Below are a set of travel-friendly diet and lifestyle tips which can support weight loss for the frequent traveler.

Cut the sugar

This is a golden rule of weight loss. Not only do you have to eat less but you also have to worry about what you are eating. Sugar represents empty calories and causes weight gain and other health issues. The problem when you travel frequently is that you encounter too many processed foods, buffet breakfasts and dinners where you entertain. This ultimately means you are surrounded by sugar. You have to cut down as much as you can.

Skip the pastries at breakfast, the high-sugar smoothie at lunch, and the dessert after that client dinner. Get out of that “I’m away so allowed it” mode. Simply ask for mint tea when the dessert course is served or have fruit with your breakfast. Your waistline will thank you for it.

Try intermittent fasting

Many travelers do well limiting their eating to a specific window of time when on the road (and even at home). This time-restricted eating is usually within an 8-10 hour window. Intermittent fasting can even help ward off jet lag, which we have discussed here.


It’s obvious that alcohol, a simple sugar, is not healthy and can lead to weight gain. If you travel often and have to socialize, then limit your drinking to a spirit and soda with fresh lime, skip a round and have water instead, or try an alcohol-free spirit. Seedlip is a great choice. You won’t really notice the difference except when you don’t get a hangover.

Take snacks 

Whether for the airplane journey or when you get to your destination, it’s important to fuel up on healthy snacks when you’re feeling a bit peckish between meals. Choose snack bars with a low sugar content (under 5g per bar). Look at the labels carefully as some snacks appear to be healthy but can be very misleading. Good options include Dark Chocolate Kind Bars, or opt for a savory kick and try almonds.

The best healthy snacks you can pack in your carry-on

Protein powder

A protein powder isn’t just for bodybuilders.
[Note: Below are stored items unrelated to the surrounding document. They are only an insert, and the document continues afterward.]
-- ==== Sys2Proof/Tests/Slice0.lean ====
section
/-! SUPPORT. Tests from the spec's own words, worked examples and figures, and for every obligation with hypotheses
a concrete state and operands that meet them. Every expected value comes from spec/, as each test names. -/

namespace Sys2Proof.Tests

/- One theorem at a time: several of the kernel evaluations below, run beside each other, need more
memory than a check has. -/
set_option Elab.async false

open Sys2Proof.Machine

/-! ### Well-formedness -/

theorem test_wellFormed_exp_low : Instr.wellFormed (.gfExp (-32769)) = false := by decide
theorem test_wellFormed_exp_high : Instr.wellFormed (.gfExp 32768) = false := by decide
theorem test_wellFormed_exp_bounds : WellFormed (.gfExp (-32768)) ∧ WellFormed (.gfExp 32767) := by decide

/-! ### Decoding: words written from 30_encoding.md R111 and R114 -/

/-- The command a word decodes to, if any. -/
def decoded (w : Word) : Option Instr := decodeTableWord 32 w.toNat

theorem test_decode_nop : decoded 0b00000000000000000000000000000000 = some .nop := by decide
/-- IMM16 = -1, OP = 0x01 (vector P1: 0xFFFF0001). -/
theorem test_decode_gfExp : decoded 0b11111111111111110000000000000001 = some (.gfExp (-1)) := by decide
/-- A8 = 0x1D, OP = 0x02 (R146: 0x001D0002). -/
theorem test_decode_gfLog : decoded 0b00000000000111010000000000000010 = some (.gfLog 0x1D) := by decide
/-- B8 = 0x02, A8 = 0x80, OP = 0x03 (vector E9: 0x02800003). -/
theorem test_decode_gfMul : decoded 0b00000010100000000000000000000011 = some (.gfMul 0x80 0x02) := by decide
theorem test_decode_polyMul : decoded 0x00000010 = some .polyMul := by decide
theorem test_decode_polyMod : decoded 0b00000000000000000000000000010001 = some .polyMod := by decide
/-- A8 = 3, OP = 0x12 (R170: 0x00030012). -/
theorem test_decode_polyGen : decoded 0b00000000000000110000000000010010 = some (.polyGen 3) := by decide
theorem test_decode_polyMoveRA : decoded 0x00000013 = some .polyMoveRA := by decide
theorem test_decode_polyMoveRB : decoded 0x00000014 = some .polyMoveRB := by decide
theorem test_decode_rsEncode : decoded 0b00000000000000000000000000100000 = some .rsEncode := by decide
theorem test_decode_gridClear : decoded 0b00000000000000000000000000110000 = some .gridClear := by decide
theorem test_decode_placeFinder : decoded 0x00000031 = some .placeFinder := by decide
theorem test_decode_placeAlign : decoded 0x00000032 = some .placeAlign := by decide
theorem test_decode_placeTiming : decoded 0x00000033 = some .placeTiming := by decide
theorem test_decode_placeFormat : decoded 0x00000034 = some .placeFormat := by decide
theorem test_decode_placeVersion : decoded 0x00000035 = some .placeVersion := by decide
theorem test_decode_mapData : decoded 0b00000000000000000000000000110110 = some .mapData := by decide
theorem test_decode_score : decoded 0x00000037 = some .score := by decide
theorem test_decode_build : decoded 0x00000038 = some .build := by decide
theorem test_decode_autobuild : decoded 0x00000039 = some .autobuild := by decide

/-- Why a word is refused. -/
def refusedFor (w : Word) : Option DecodeError :=
  match decode w with
  | .ok _ => none
  | .error e => some e

/-- The ends of the illegal ranges (R115). -/
theorem test_illegal_opcodes : [(0x04 : Word), 0x0F, 0x15, 0x1F, 0x21, 0x2F, 0x3A, 0xFF].map refusedFor =
    List.replicate 8 (some .illegalOpcode) := by decide +kernel

/-- Reserved bits of each format (R116, vector E8): N, I16, B1 above and below A8, B2. -/
theorem test_reserved_bits : [(0x80000030 : Word), 0x00000100, 0x00080101, 0x01050002, 0x00050102, 0x02800103].map refusedFor =
    List.replicate 6 (some .reservedBits) := by decide +kernel

/-! ### Helpers -/

/-- The state of an outcome. -/
def nextOf : Host.Outcome State Fault Refusal → Option State
  | .next s => some s
  | _ => none

/-- One fact about the state a command leaves. -/
def after (i : Instr) (s : State) (p : State → Bool) : Bool := (nextOf (exec i s)).any p

/-- A memory that holds a list from element 0 on, and zeros above. -/
def mem (l : List Byte) : Memory Byte := (Memory.mk (.all 0) []).writeFrom 0 l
It’s a great snack for keeping you full and it’s super convenient to have in your hotel room. There are different types available such as whey, collagen and vegan blends. Look for a good quality protein powder without any preservatives or ingredients you can’t pronounce.

Eat less

It may seem obvious but it’s difficult to do. When traveling you are bombarded with food at the airport, in the lounge, during the flight, and at the hotel. You don’t need to eat everything on offer so cut things like the bread basket or the snack bar on board. Another golden rule is not to abuse the breakfast buffet — eggs, vegetable, rye toast, a piece of fruit and a coffee is more than enough.


If you are eating enough protein at each meal in the form of meat, nuts, eggs and seeds, then you should remain fuller for longer and not crave foods you shouldn’t be over-consuming. As a rule of thumb, you should eat 1g of protein per pound of body weight (more if you are exercising hard).


Not only is hydration important for frequent flying but it is also important for weight loss. Aim to drink 2-3 liters of water per day if you are traveling a lot.

Clock eating 

If you’re traveling so much that you don’t even know what a regular time zone is, then chances are your eating patterns will also be disorderly. Stick to three meals and one or two optional snacks in any 24-hour period. Don’t eat if you aren’t hungry. This includes eating on the airplane, simply because the meal is free and served to you.